# Nutrition5k | Data Preparation and Training

Dataset: [https://github.com/google-research-datasets/Nutrition5k](https://github.com/google-research-datasets/Nutrition5k)

Paper: [https://arxiv.org/abs/2103.03375](https://arxiv.org/abs/2103.03375)



In [None]:
!pip install timm loguru

In [None]:
# import modules
import torch
import pandas as pd
from pathlib import Path
from PIL import Image
from torchvision import transforms
import torch.nn as nn
import torch.nn.functional as F
from torch.optim import SGD, Adam
from torch.utils.data import Dataset, DataLoader
from matplotlib import pyplot as plt
from PIL import Image
import numpy as np
from timm import create_model
from timm.utils.model import get_state_dict, unwrap_model
from datetime import datetime
from tqdm import tqdm
from random import seed, shuffle
seed(2024)

In [None]:
# check whether installed
!gsutil --version

In [None]:
# download annotation data
!mkdir -p nutrition5k_dataset/metadata
!gsutil -m cp -r "gs://nutrition5k_dataset/nutrition5k_dataset/metadata/dish_metadata_cafe1.csv" ./nutrition5k_dataset/metadata/
!mkdir -p nutrition5k_dataset/dish_ids/splits
!gsutil -m cp -r "gs://nutrition5k_dataset/nutrition5k_dataset/dish_ids/dish_ids_all.txt" ./nutrition5k_dataset/dish_ids/
!gsutil -m cp -r "gs://nutrition5k_dataset/nutrition5k_dataset/dish_ids/splits/rgb_train_ids.txt" ./nutrition5k_dataset/dish_ids/splits/
!gsutil -m cp -r "gs://nutrition5k_dataset/nutrition5k_dataset/dish_ids/splits/rgb_test_ids.txt" ./nutrition5k_dataset/dish_ids/splits/

In [None]:
# split original train set in train and validation subsplits
with open("./nutrition5k_dataset/dish_ids/splits/rgb_train_ids.txt") as fp:
  train_ids = fp.read().split("\n")

print(len(train_ids))
cutoff = int(len(train_ids) * 0.8)
shuffle(train_ids)

print(f"Train/Train Split: {cutoff}, Train/Valid: Split: {len(train_ids)-cutoff}")

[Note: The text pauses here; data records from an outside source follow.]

theorem execHelloReceive_only (port : Nat) (bs : List Byte) (s : State) :
    Keeps (execHelloReceive port bs s) (Only 68351748112347991811410558101982370010870202659198025313398266712538548579996764890682982230042148 187098970480420305405658863657096788910805156599948 s) := by
  unfold execHelloReceive
  refine Keeps.next ?_
  refine Only.step ?_ (State.receiveSort_only ..)
  exact Only.refl _ _ _

theorem execHelloSend_only (n : Nat) (s : State) :
    Keeps (execHelloSend n s) (Only 7237026282571302585664548867310581071905731394929451763625764488067242000384 677300690439095995129135104 s) := by
  unfold execHelloSend
  extract_lets +onlyGivenNames v0
  clear_value v0
  extract_lets +onlyGivenNames v1
  clear_value v1
  refine Keeps.ite ?_ ?_
  · extract_lets +onlyGivenNames v2
    have h3 : Only 7237026282571302585664548867310581071905731394929451763625764488067242000384 677300690439095995129135104 s v2 := by
      unfold v2
      refine Only.step ?_ (State.updSess_only ..)
      exact Only.refl _ _ _
    obtain ⟨w4, e5⟩ : ∃ x, x = v2 := ⟨_, rfl⟩
    rw [← e5] at h3 ⊢
    clear e5 v2
    refine Keeps.next ?_
    refine Only.step ?_ (State.sendHello_only ..)
    refine Only.step ?_ (State.sendHello_only ..)
    exact h3
  · refine Keeps.next ?_
    exact Only.refl _ _ _

theorem execHorizonReceive_only (port : Nat) (bs : List Byte) (s : State) :
    Keeps (execHorizonReceive port bs s) (Only 68351748112347991811410558101982370010870202659198025313398266712538548579996764890682982230042148 187098970480420305405658863657096788910805156599948 s) := by
  unfold execHorizonReceive
  refine Keeps.next ?_
  refine Only.step ?_ (State.receiveSort_only ..)
  exact Only.refl _ _ _

theorem execNakReceive_only (port : Nat) (bs : List Byte) (s : State) :
    Keeps (execNakReceive port bs s) (Only 68351748112347991811410558101982370010870202659198025313398266712538548579996764890682982230042148 187098970480420305405658863657096788910805156599948 s) := by
  unfold execNakReceive
  refine Keeps.next ?_
  refine Only.step ?_ (State.receiveSort_only ..)
  exact Only.refl _ _ _

theorem State.receiveProbe_only (s : State) (reply : Bool) (port : Nat) (bs : List Byte) :
    Only 68351748112347991811410558101982370010870202659198025313398266712538548579996764890682982230042148 187098970480420305405658863657096788910805156599948 s (State.receiveProbe s reply port bs) := by
  unfold State.receiveProbe
  refine Only.ite ?_ ?_
  · exact Only.refl _ _ _
  · split
    · rename_i a0 a1 a2
      have h3 : Only 68351748112347991811410558101982370010870202659198025313398266712538548579996764890682982230042148 187098970480420305405658863657096788910805156599948 s a1 := by
        refine Only.of_snd a2 ?_
        refine Only.step ?_ (State.screen_only ..)
        exact Only.refl _ _ _
      exact h3
    · rename_i a4 a5 a6 a7
      have h8 : Only 68351748112347991811410558101982370010870202659198025313398266712538548579996764890682982230042148 187098970480420305405658863657096788910805156599948 s a6 := by
        refine Only.of_snd a7 ?_
        refine Only.step ?_ (State.screen_only ..)
        exact Only.refl _ _ _
      refine Only.ite ?_ ?_
      · refine Only.step ?_ (State.handle_only ..)
        exact h8
      · exact Only.refl _ _ _

theorem execProbeReplyReceive_only (port : Nat) (bs : List Byte) (s : State) :
    Keeps (execProbeReplyReceive port bs s) (Only 68351748112347991811410558101982370010870202659198025313398266712538548579996764890682982230042148 187098970480420305405658863657096788910805156599948 s) := by
  unfold execProbeReplyReceive
  refine Keeps.next ?_
  refine Only.step ?_ (State.receiveProbe_only ..)
  exact Only.refl _ _ _

theorem execProbeRequestReceive_only (port : Nat) (bs : List Byte) (s : State) :
    Keeps (execProbeRequestReceive port bs s) (Only 68351748112347991811410558101982370010870202659198025313398266712538548579996764890682982230042148 187098970480420305405658863657096788910805156599948 s) := by
  unfold execProbeRequestReceive
  refine Keeps.next ?_
  refine Only.step ?_ (State.receiveProbe_only ..)
  exact Only.refl _ _ _

theorem State.sendProbe_only (s : State) (n : Nat) (r : Nat) :
    Only 7237026282571302585664548867310581071905731394929451763625764488067242000384 677300690439095995129135104 s (State.sendProbe s n r) := by
  unfold State.sendProbe
  extract_lets +onlyGivenNames v0
  clear_value v0
  extract_lets +onlyGivenNames v1
  clear_value v1
  extract_lets +onlyGivenNames v2
  clear_value v2
  refine Only.step ?_ (State.updSess_only ..)
  refine Only.step ?_ (State.sendCtlOn_only ..)
  exact Only.refl _ _ _

theorem execProbeSend_only (s : State) :
    Keeps (execProbeSend s) (Only 7237026282571302585664548867310581071905731394929451763625764488067242000384 40565496507993779943889631707136 s) := by
  unfold execProbeSend
  extract_lets +onlyGivenNames v0
  clear_value v0
  refine Keeps.ite ?_ ?_
  · refine Keeps.next ?_
    exact Only.refl _ _ _
  · extract_lets +onlyGivenNames v1
    unfold v1
    clear v1
    extract_lets +onlyGivenNames v2
    have h3 : Only 7237026282571302585664548867310581071905731394929451763625764488067242000384 40565496507993779943889631707136 s v2 := by
      unfold v2
      refine Only.up_peer ?_
      exact Only.refl _ _ _
    obtain ⟨w4, e5⟩ : ∃ x, x = v2 := ⟨_, rfl⟩
    rw [← e5] at h3 ⊢
    clear e5 v2
    refine Keeps.next ?_
    refine Only.foldl ?_ ?_
    · exact h3
    · intro u6 u7 h8
      refine Only.foldl ?_ ?_
      · exact h8
      · intro u9 u10 h11
        refine Only.step ?_ (State.sendProbe_only ..)
        exact h11

theorem execReconcileReceive_only (port : Nat) (bs : List Byte) (s : State) :
    Keeps (execReconcileReceive port bs s) (Only 68351748112347991811410558101982370010870202659198025313398266712538548579996764890682982230042148 187098970480420305405658863657096788910805156599948 s) := by
  unfold execReconcileReceive
  refine Keeps.next ?_
  refine Only.step ?_ (State.receiveSort_only ..)
  exact Only.refl _ _ _

theorem State.resendLimit_only (s : State) (n : Nat) (b : TxBlock) :
    Only 68351748112347229395534833099687147017005906730847790429404595941145596544235638952146553830024224 187072209578355574179109443263078845791834077370504 s (State.resendLimit s n b) := by
  unfold State.resendLimit
  extract_lets +onlyGivenNames v0
  clear_value v0
  extract_lets +onlyGivenNames v1
  clear_value v1
  extract_lets +onlyGivenNames v2
  clear_value v2
  extract_lets +onlyGivenNames v3
  have h4 : Only 68351748112347229395534833099687147017005906730847790429404595941145596544235638952146553830024224 187072209578355574179109443263078845791834077370504 s v3 := by
    unfold v3
    refine Only.step ?_ (State.updSess_only ..)
    exact Only.refl _ _ _
  obtain ⟨w5, e6⟩ : ∃ x, x = v3 := ⟨_, rfl⟩
  rw [← e6] at h4 ⊢
  clear e6 v3
  extract_lets +onlyGivenNames v7
  have h8 : Only 68351748112347229395534833099687147017005906730847790429404595941145596544235638952146553830024224 187072209578355574179109443263078845791834077370504 s v7 := by
    unfold v7
    refine Only.trans ?_ (State.event_only _ _ _ (by decide))
    split
    · rename_i a9 a10 a11
      refine Only.step ?_ (State.endItem_only ..)
      exact h4
    · rename_i a12 a13
      exact h4
  obtain ⟨w14, e15⟩ : ∃ x, x = v7 := ⟨_, rfl⟩
  rw [← e15] at h8 ⊢
  clear e15 v7
  extract_lets +onlyGivenNames v16
  clear_value v16
  extract_lets +onlyGivenNames v17
  clear_value v17
  refine Only.foldl ?_ ?_
  · exact h8
  · intro u18 u19 h20
    refine Only.step ?_ (State.sendData_only ..)
    exact h20

theorem execResendTimer_only (n : Nat) (dseq : Nat) (s : State) :
    Keeps (execResendTimer n dseq s) (Only 68351748112347229395534833099687147017005906730847790429404599264215586006525321211664204530885664 187072209578355574179109443263078845791834077370504 s) := by
  unfold execResendTimer
  split
  · rename_i a0 a1
    refine Keeps.next ?_
    exact Only.refl _ _ _
  · rename_i a2 a3 a4
    refine Keeps.ite ?_ ?_
    · refine Keeps.next ?_
      exact Only.refl _ _ _
    · extract_lets +onlyGivenNames v5
      have h6 : Only 68351748112347229395534833099687147017005906730847790429404599264215586006525321211664204530885664 187072209578355574179109443263078845791834077370504 s v5 := by
        unfold v5
        refine Only.trans ?_ (State.count_only _ _ _ _ (by decide))
        exact Only.refl _ _ _
      obtain ⟨w7, e8⟩ : ∃ x, x = v5 := ⟨_, rfl⟩
      rw [← e8] at h6 ⊢
      clear e8 v5
      refine Keeps.next ?_
      refine Only.ite ?_ ?_
      · refine Only.step ?_ (State.resendLimit_only ..)
        exact h6
      · refine Only.step ?_ (State.resend_only ..)
        exact h6

theorem execRouteDisableWrite_only (n : Nat) (v : Nat) (s : State) :
    Keeps (execRouteDisableWrite n v s) (Only 240856139557740768542406741977114461890462574294338735059917464479568847567847424 23906398852824828008403289627854856589657768064 s) := by
  unfold execRouteDisableWrite
  refine Keeps.next ?_
  refine Only.ite ?_ ?_
  · refine Only.step ?_ (State.writeSessCtrl_only ..)
    exact Only.refl _ _ _
  · exact Only.refl _ _ _

theorem execRouteProveTimeout_only (n : Nat) (r : Nat) (s : State) :
    Keeps (execRouteProveTimeout n r s) (Only 240856139557740768542406741977114461890462574294176475783088251116177269557559296 23906398852824828008403289627854856589657768064 s) := by
  unfold execRouteProveTimeout
  refine Keeps.next ?_
  refine Only.ite ?_ ?_
  · refine Only.step ?_ (State.routeDown_only ..)
    exact Only.refl _ _ _
  · exact Only.refl _ _ _

theorem execRouteSilence_only (n : Nat) (r : Nat) (s : State) :
    Keeps (execRouteSilence n r s) (Only 240856139557740768542406741977114461890462574294176475783088251116177269557559296 23906398852824828008403289627854856589657768064 s) := by
  unfold execRouteSilence
  refine Keeps.next ?_
  refine Only.ite ?_ ?_
  · refine Only.step ?_ (State.routeDown_only ..)
    exact Only.refl _ _ _
  · exact Only.refl _ _ _

theorem execStepCommitReceive_only (port : Nat) (bs : List Byte) (s : State) :
    Keeps (execStepCommitReceive port bs s) (Only 68351748112347991811410558101982370010870202659198025313398266712538548579996764890682982230042148 187098970480420305405658863657096788910805156599948 s) := by
  unfold execStepCommitReceive
  refine Keeps.next ?_
  refine Only.step ?_ (State.receiveSort_only ..)
  exact Only.refl _ _ _

theorem execStepReadyReceive_only (port : Nat) (bs : List Byte) (s : State) :
    Keeps (execStepReadyReceive port bs s) (Only 68351748112347991811410558101982370010870202659198025313398266712538548579996764890682982230042148 187098970480420305405658863657096788910805156599948 s) := by
  unfold execStepReadyReceive
  refine Keeps.next ?_
  refine Only.step ?_ (State.receiveSort_only ..)
  exact Only.refl _ _ _

/-! ### Collective -/

theorem State.admitInstance_only (s : State) (a : AdHoc) :
    Only 162962878106758886901475655138570435176965713179473667353185256147661128642763814179210035232 187072209578355574179110003846940134791416798773640 s (State.admitInstance s a) := by
  unfold State.admitInstance
  extract_lets +onlyGivenNames v0
  unfold v0
  clear v0
  extract_lets +onlyGivenNames v1
  have h2 : Only 162962878106758886901475655138570435176965713179473667353185256147661128642763814179210035232 187072209578355574179110003846940134791416798773640 s v1 := by
    unfold v1
    refine Only.up_col ?_
    exact Only.refl _ _ _
  obtain ⟨w3, e4⟩ : ∃ x, x = v1 := ⟨_, rfl⟩
  rw [← e4] at h2 ⊢
  clear e4 v1
  extract_lets +onlyGivenNames v5
  clear_value v5
  extract_lets +onlyGivenNames v6
  have h7 : ∀ a0 a1, Only 162962878106758886901475655138570435176965713179473667353185256147661128642763814179210035232 187072209578355574179110003846940134791416798773640 s a0 → Only 162962878106758886901475655138570435176965713179473667353185256147661128642763814179210035232 187072209578355574179110003846940134791416798773640 s (v6 a0 a1) := by
    intro a0 a1 h80
    unfold v6
    extract_lets +onlyGivenNames v9
    clear_value v9
    refine Only.step ?_ (State.lookCtx_only ..)
    refine Only.step ?_ (State.noteInstance_only ..)
    refine Only.step ?_ (State.addItem_only ..)
    exact h80
  clear_value v6
  extract_lets +onlyGivenNames v10
  have h11 : Only 162962878106758886901475655138570435176965713179473667353185256147661128642763814179210035232 187072209578355574179110003846940134791416798773640 s v10 := by
    unfold v10
    refine Only.foldl ?_ ?_
    · exact h2
    · intro u12 u13 h14
      apply h7
      exact h14
  obtain ⟨w15, e16⟩ : ∃ x, x = v10 := ⟨_, rfl⟩
  rw [← e16] at h11 ⊢
  clear e16 v10
  extract_lets +onlyGivenNames v17
  clear_value v17
  extract_lets +onlyGivenNames v18
  unfold v18
  clear v18
  extract_lets +onlyGivenNames v19
  have h20 : Only 162962878106758886901475655138570435176965713179473667353185256147661128642763814179210035232 187072209578355574179110003846940134791416798773640 s v19 := by
    unfold v19
    refine Only.up_col ?_
    exact h11
  obtain ⟨w21, e22⟩ : ∃ x, x = v19 := ⟨_, rfl⟩
  rw [← e22] at h20 ⊢
  clear e22 v19
  extract_lets +onlyGivenNames v23
  have h24 : ∀ a0 a1, Only 162962878106758886901475655138570435176965713179473667353185256147661128642763814179210035232 187072209578355574179110003846940134791416798773640 s a0 → Only 162962878106758886901475655138570435176965713179473667353185256147661128642763814179210035232 187072209578355574179110003846940134791416798773640 s (v23 a0 a1) := by
    intro a0 a1 h250
    unfold v23
    extract_lets +onlyGivenNames v26
    clear_value v26
    refine Only.step ?_ (State.landPart_only ..)
    exact h250
  clear_value v23
  extract_lets +onlyGivenNames v27
  have h28 : Only 162962878106758886901475655138570435176965713179473667353185256147661128642763814179210035232 187072209578355574179110003846940134791416798773640 s v27 := by
    unfold v27
    refine Only.trans ?_ (State.setf_only _ _ _ _ (by decide))
    refine Only.foldl ?_ ?_
    · exact h20
    · intro u29 u30 h31
      apply h24
      exact h31
  obtain ⟨w32, e33⟩ : ∃ x, x = v27 := ⟨_, rfl⟩
  rw [← e33] at h28 ⊢
  clear e33 v27
  refine Only.ite ?_ ?_
  · refine Only.step ?_ (State.syncAdhoc_only ..)
    refine Only.step ?_ (State.endInstance_only ..)
    exact h28
  · refine Only.step ?_ (State.syncAdhoc_only ..)
    exact h28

with open("./nutrition5k_dataset/dish_ids/splits/rgb_train_train_ids.txt", "w") as fp:
  for i, _id in enumerate(train_ids[:cutoff]):
    if i < cutoff-1:
      fp.write(f"{_id}\n")
    else:
      fp.write(f"{_id}")

with open("./nutrition5k_dataset/dish_ids/splits/rgb_train_val_ids.txt", "w") as fp:
  for i, _id in enumerate(train_ids[cutoff:]):
    if i < cutoff-1:
      fp.write(f"{_id}\n")
    else:
      fp.write(f"{_id}")

In [None]:
# download image data
!mkdir -p nutrition5k_dataset/imagery/realsense_overhead
!gsutil -m cp -r "gs://nutrition5k_dataset/nutrition5k_dataset/imagery/realsense_overhead" ./nutrition5k_dataset/imagery/

In [None]:
# pytorch data classes / custom transforms
class N5kRealSense(Dataset):
    def __init__(self, path_imagery, path_labels_csv, path_split_txt, transform=None, target_transform=None):
        self.path_imagery = Path(path_imagery)
        assert self.path_imagery.is_dir()

        dish_id_to_image_path = {}
        for path_dish in Path(path_imagery).glob("*"):
          dish_id = path_dish.name
          path_img = Path(path_dish, "rgb.png")
          assert path_img.is_file(), path_img
          dish_id_to_image_path[dish_id] = str(path_img)
        self.dish_id_to_image_path = dish_id_to_image_path

        self.labels = pd.read_csv(path_labels_csv, usecols=range(6), header=None, index_col=0)

        with open(path_split_txt, "r") as fp:
          _split_ids = fp.read()
        _split_ids = _split_ids.split("\n")
        self.split_ids = []
        for _split_id in _split_ids:
          if _split_id in self.dish_id_to_image_path:
            self.split_ids.append(_split_id)

        print(f"Split size: {len(self.split_ids)} (orginal: {len(_split_ids)})")

        self.transform = transform
        self.target_transform = target_transform

    def __len__(self):
        return len(self.split_ids)

    def __getitem__(self, idx):
        # get next dish id from split list
        dish_id = self.split_ids[idx]

        # get image for this dish_id
        path_image = self.dish_id_to_image_path[dish_id]
        image = Image.open(path_image)

        # get label for this dish_id
        target = self.labels.loc[dish_id].to_numpy()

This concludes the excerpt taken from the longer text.